Work title, date: (center): Floating Clouds, 2021

Materials:  chalk pastel, 20.5" x 31”.

Location at Summa: Juve Family Behavioral Health Pavilion, second floor, north waiting room

About the artist and the art:

Floating Clouds
In this central pastel, Floating Clouds, every form -- including that of the sun -- every color, every motion in the upper third of the composition finds a reflection in the water below.  And yet ... when we look at the water, we begin to notice reflections of things that the artist has not represented at all in the upper part of the composition: The tangled upper branches of a barren tree at right, for example.  This reflected detail is more than we might have expected since the artist decided to cut off the composition before depicting this part of the tree. And so, the fluffy forms in the lower left, we can recognize as the "floating" clouds of the title, known to us here only as reflections. The artist raises questions about where we look for what is real, or, even more profoundly, how we define "real"...

 

Work title, date: (right): Glow, 2021

Materials:  chalk pastel, 20.5 x 31”.

Location at Summa: Juve Family Behavioral Health Pavilion, second floor, north waiting room.

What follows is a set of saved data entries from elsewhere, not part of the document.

/-- A line of a command with an operand sets ARG and performs the command (R98). -/
theorem afterLines_cmd_arg {i : Instr} {v : Word} {s t : State} (hrst : s.rstN = true) (herr : s.err = 0)
    (hwf : i.wf = true) (h : exec i (s.withArg v) = .next t) : afterLines [.cmd i (some v)] s = t :=
  afterLines_eq (runEvents_line_arg hrst herr hwf h [])

/-- The line `sreset` resets HCB, blocked or not (R211). -/
theorem afterLines_sreset {s : State} (hrst : s.rstN = true) : afterLines [.cmd .sreset none] s = s.resetRegs := by
  have hword : encode .sreset = sresetWord := by decide
  have hevent : hostEvent (cmdEvent (encode .sreset)) s = .next s.resetRegs := by
    rw [hword, hostEvent_cmd _ s hrst, dispatchWord_sresetWord]
    rfl
  exact afterLines_eq (runEvents_cons hevent [])

/-! ## Register reads -/

/-- The host gets the register's value, and HCB has answered once more (R72). -/
theorem hostRead_eq (r : Reg) {s : State} (hrst : s.rstN = true) :
    hostRead r s = (regValue r s, s.respond (regValue r s)) := by
  have hread : afterLines [.readReg r] s = s.respond (regValue r s) :=
    afterLines_eq (runEvents_cons (hostEvent_read r s hrst) [])
  rw [hostRead, hread]
  rfl

/-- STATUS.ERR is STATUS[3:0] (R25). -/
theorem extractLsb'_status (s : State) : s.status.extractLsb' 0 4 = s.err := by
  refine BitVec.eq_of_getLsbD_eq fun j hj => ?_
  rw [BitVec.getLsbD_extractLsb', Nat.zero_add, getLsbD_status, if_pos hj, decide_eq_true hj, Bool.true_and]

theorem readErr_eq {s : State} (hrst : s.rstN = true) : readErr s = (s.err, s.respond s.status) := by
  rw [readErr, hostRead_eq .status hrst]
  exact congrArg (·, _) (extractLsb'_status s)

/-- The low byte of a register that holds a byte. -/
theorem extractLsb'_setWidth_byte (x : Byte) : (x.setWidth 32).extractLsb' 0 8 = x := by
  refine BitVec.eq_of_getLsbD_eq fun j hj => ?_
  have hj' : j < 32 := by omega
  simp [hj, hj']

/-! ## The reader's stream by its bits -/

/-- The reader's stream has the bits `c` at position `p` (R66). -/
def State.Holds (d : State) (p : Nat) (c : Bits) : Prop := p + c.length ≤ 8 * d.ilen ∧ d.inBits p c.length = c

theorem State.Holds.inBit {d : State} {p j : Nat} {c : Bits} (h : d.Holds p c) (hj : j < c.length) :
    d.inBit (p + j) = c.getD j false := by
  obtain ⟨-, hbits⟩ := h
  rw [← hbits, getD_inBits, decide_eq_true hj, Bool.true_and]

theorem State.Holds.append {d : State} {p : Nat} {b c : Bits} (h : d.Holds p (b ++ c)) :
    d.Holds p b ∧ d.Holds (p + b.length) c := by
  obtain ⟨hin, hbits⟩ := h
  rw [List.length_append] at hin hbits
  rw [inBits_append] at hbits
  obtain ⟨hb, hc⟩ := List.append_inj hbits (length_inBits d p b.length)
  exact ⟨⟨by omega, hb⟩, by omega, hc⟩
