-- ==== Sys2Proof/Syntax.lean ====
section
/-! DEFINITION. The syntax: the sixteen rows of spec/opcode_table.json as `Instr`, the encoded objects of
30_encoding.md R100 as `Code`, and the host's accesses (R70, R75, R112) as `Access`. -/

namespace Sys2Proof

/-- The two sides of a comparison (R13): A is the first file, B the second. -/
inductive Side where
  | a
  | b
deriving DecidableEq, Repr

/-- The three planes of a frame (R13): `Y = 0`, `CB = 1`, `CR = 2`. -/
inductive Plane where
  | y
  | cb
  | cr
deriving DecidableEq, Repr

/-- The two registers that hold a format tag (R27): `FMT_IN` and `FMT_OUT`. -/
inductive TagRegister where
  | input
  | output
deriving DecidableEq, Repr

/-- One constructor per row of the opcode table: the six commands (R103), the pseudo-command `FRAME` (R113), the illegal
words (R105), the seven format descriptors (R140 to R146) and the unsupported tags (R107). -/
inductive Instr where
  /-- `NOP`, R230. -/
  | nop
  /-- `INIT`, R130. -/
  | init
  /-- `EXT side`, R170. -/
  | ext (side : Side)
  /-- `SCORE`, R190. -/
  | score
  /-- `FIN`, R202. -/
  | fin
  /-- `SRST`, R231. -/
  | srst
  /-- The pseudo-command `FRAME`, R113 and R232. -/
  | frame
  /-- A command word that is none of the seven legal ones, R105. -/
  | illegal (word : Word)
  /-- The descriptor of tag 0, R140. -/
  | yv12
  /-- The descriptor of tag 1, R141. -/
  | iyuv
  /-- The descriptor of tag 2, R142. -/
  | nv12
  /-- The descriptor of tag 3, R143. -/
  | uyvy
  /-- The descriptor of tag 4, R144. -/
  | yvyu
  /-- The descriptor of tag 5, R145. -/
  | yuy2
  /-- The descriptor of tag 6, R146. -/
  | y422
  /-- A tag above 6 in one of the two tag registers, R107. -/
  | unsupportedTag (reg : TagRegister) (tag : Tag)
deriving DecidableEq, Repr

/-- The encoded objects (R100): a command word, a format tag in one of its two registers, and the command words a
pseudo-command stands for (R113). -/
inductive Code where
  | cmd32 (word : Word)
  | tag8 (reg : TagRegister) (tag : Tag)
  | expansion (words : List Word)
deriving DecidableEq, Repr

/-- One event at the block's one port (R75, R80): a whole-cell access of the host, the pseudo-command `FRAME` of the host
notation (R112), or the platform's hardware reset (R300). A write of register 0 (`CMD`) is a command (R24). -/
inductive Access where
  /-- `WR`: write a 32-bit word to the register of this index. -/
  | writeReg (index : Fin 64) (value : Word)
  /-- `RD`: read the register of this index. -/
  | readReg (index : Fin 64)
  /-- Write one byte of a frame buffer. -/
  | writeFb (side : Side) (addr : Nat) (value : Byte)
  /-- Read one byte of a frame buffer. -/
  | readFb (side : Side) (addr : Nat)
  /-- Read one sample of a plane memory (the host cannot write one, R48). -/
  | readPl (side : Side) (plane : Plane) (index : Nat)
  /-- The line `FRAME` of the host notation. -/
  | frame
  /-- The platform asserts hardware reset. -/
  | hardwareReset
deriving DecidableEq, Repr

/-- What one host read returns: one cell of the space it reads (R75). -/
inductive CellValue where
  | reg (value : Word)
  | byte (value : Byte)
  | sample (value : Sample)
deriving DecidableEq, Repr

end Sys2Proof
end

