-- ==== Sys2Proof/Config.lean ====
section
/-! DEFINITION. What the spec leaves to the implementation: the parameter `FB_BYTES` (00_scope.md R6), and the contents of
cells nothing has written (20_memory.md R79), which are free values. -/

namespace Sys2Proof

/-- The parameter the spec leaves OPEN that the block's behaviour depends on (R6). -/
structure Config where
  /-- `FB_BYTES`: the capacity in cells of each frame buffer and each plane memory. -/
  fbBytes : Nat
deriving DecidableEq, Repr

/-- "must satisfy `1 <= FB_BYTES <= 2^32 - 1`" (R6). -/
abbrev Config.wf (c : Config) : Prop := 1 ≤ c.fbBytes ∧ c.fbBytes ≤ 2 ^ 32 - 1

/-- The default of R6, `2^24`. DESIGN CHOICE, log entry 1. -/
def Config.default : Config := { fbBytes := 2 ^ 24 }

/-- FREE VALUE: the byte a frame-buffer cell holds that nothing has written since the `n`-th power-on (R79, R302). No
proof can know one. DEDUCED, log entry 2. -/
opaque Config.fbPowerOn : (n : Nat) → Side → (addr : Nat) → Byte

/-- FREE VALUE: the sample a plane-memory cell holds that nothing has written since the `n`-th power-on (R79, R302).
DEDUCED, log entry 2. -/
opaque Config.plPowerOn : (n : Nat) → Side → Plane → (index : Nat) → Sample

end Sys2Proof
end

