-- ==== Sys2Proof/Certificates/Slice0/Obligations.lean ====
section
/-! DEFINITION. The statements. Each docstring names the rule of spec/ it formalises. -/

open Sys2Proof Sys2Proof.Machine

/-! ### Encoding -/

/-- R103, R106, R107, R113: decoding the encoded object of a well-formed instruction gives the instruction back. -/
def Obligations.DecodeEncodeRoundTrip : Prop :=
  ∀ i : Instr, i.wf = true → decode (encode i) = .ok i

/-- R104, R106: what a command word or a tag decodes to is well formed, and encoding it gives the word or the tag back (a
supported tag as the tag of `FMT_IN`, since its row does not name a register). -/
def Obligations.DecodedObjectsReencode : Prop :=
  (∀ c : Word, (decodeCmd c).wf = true ∧ encode (decodeCmd c) = .cmd32 c) ∧
    ∀ (reg : TagRegister) (t : Tag), (decodeTag reg t).wf = true ∧
      encode (decodeTag reg t) = .tag8 (if t.toNat ≤ 6 then .input else reg) t

/-- R104: the decode of a command word, case by case in the rule's order, and its totality. -/
def Obligations.CommandDecodeFollowsTheOrder : Prop :=
  ∀ c : Word,
    (c >>> 9 ≠ 0#32 → decodeCmd c = .illegal c) ∧
    (c &&& 0xFF#32 ∉ [0x00#32, 0x01#32, 0x02#32, 0x03#32, 0x04#32, 0x0F#32] → decodeCmd c = .illegal c) ∧
    (c &&& 0xFF#32 ≠ 0x02#32 → c.getLsbD 8 = true → decodeCmd c = .illegal c) ∧
    (c >>> 9 = 0#32 → c.getLsbD 8 = false →
      (c &&& 0xFF#32 = 0x00#32 → decodeCmd c = .nop) ∧ (c &&& 0xFF#32 = 0x01#32 → decodeCmd c = .init) ∧
      (c &&& 0xFF#32 = 0x03#32 → decodeCmd c = .score) ∧ (c &&& 0xFF#32 = 0x04#32 → decodeCmd c = .fin) ∧
      (c &&& 0xFF#32 = 0x0F#32 → decodeCmd c = .srst)) ∧
    (c >>> 9 = 0#32 → c &&& 0xFF#32 = 0x02#32 → decodeCmd c = .ext (if c.getLsbD 8 then .b else .a)) ∧
    (decodeCmd c = .illegal c ↔ c ∉ legalWords)

/-- R106, R107: a tag is supported exactly when its upper bits are 0 and the ROM word it selects is valid, which is the
same as being at most 6; the seven supported tags are the seven formats in order. -/
def Obligations.SupportedTagsAreZeroToSix : Prop :=
  ∀ (reg : TagRegister) (t : Tag),
    ((t >>> 3 = 0#8 ∧ descValid (rom (romIndex t)) = true) ↔ t.toNat ≤ 6) ∧
    (6 < t.toNat → decodeTag reg t = .unsupportedTag reg t) ∧
    ([Instr.yv12, .iyuv, .nv12, .uyvy, .yvyu, .yuy2, .y422][t.toNat]? = some (decodeTag reg t) ∨ 6 < t.toNat)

About the artist and the art:

Glow

Each of these works-on-paper holds a tension that makes it richer than we might assume at first glance: The throng of cattails in Glow, at right, would at first seem to block us from entering the main area of the image, the pond. But instead, they function as repoussoirs: That is, they almost push us in a visual jump beyond their elongated forms into the low sun mirrored on the waters surface in the middle ground.  Executed in chalk pastel, these three intimately scaled works reveal the swift, certain marks of a keen observer of the natural worlds light, movement, and color.

Executed in the demanding medium of chalk pastel, these three intimately scaled works reveal the swift, certain marks of a keen observer of the natural worlds light, movement, and color, as well as his belief in their connection to questions of essence and human values.  Curator Meg Harris Stanton has grouped them to emphasize a certain mood and thoughtfulness in an area where contemplation is valued.

The artist reminisces about long walks and talks with his father Robert W. Culley in nearby Virginia Kendall Parand also what he learned from high-school art teacher Ken Gesford, both having shaped his art.  He also cites composer Phillip Glass, painters Mark Rothko, Yves Klein, and Agnes Martin, and Kent State University textile artist Janice Lessman-Moss as continuing influences on his own thinking about art and artmaking.  As one who has struggled with mental health issues, Joe Culley feels strongly that his task as an artist is to try to answer the question of how does art benefit others?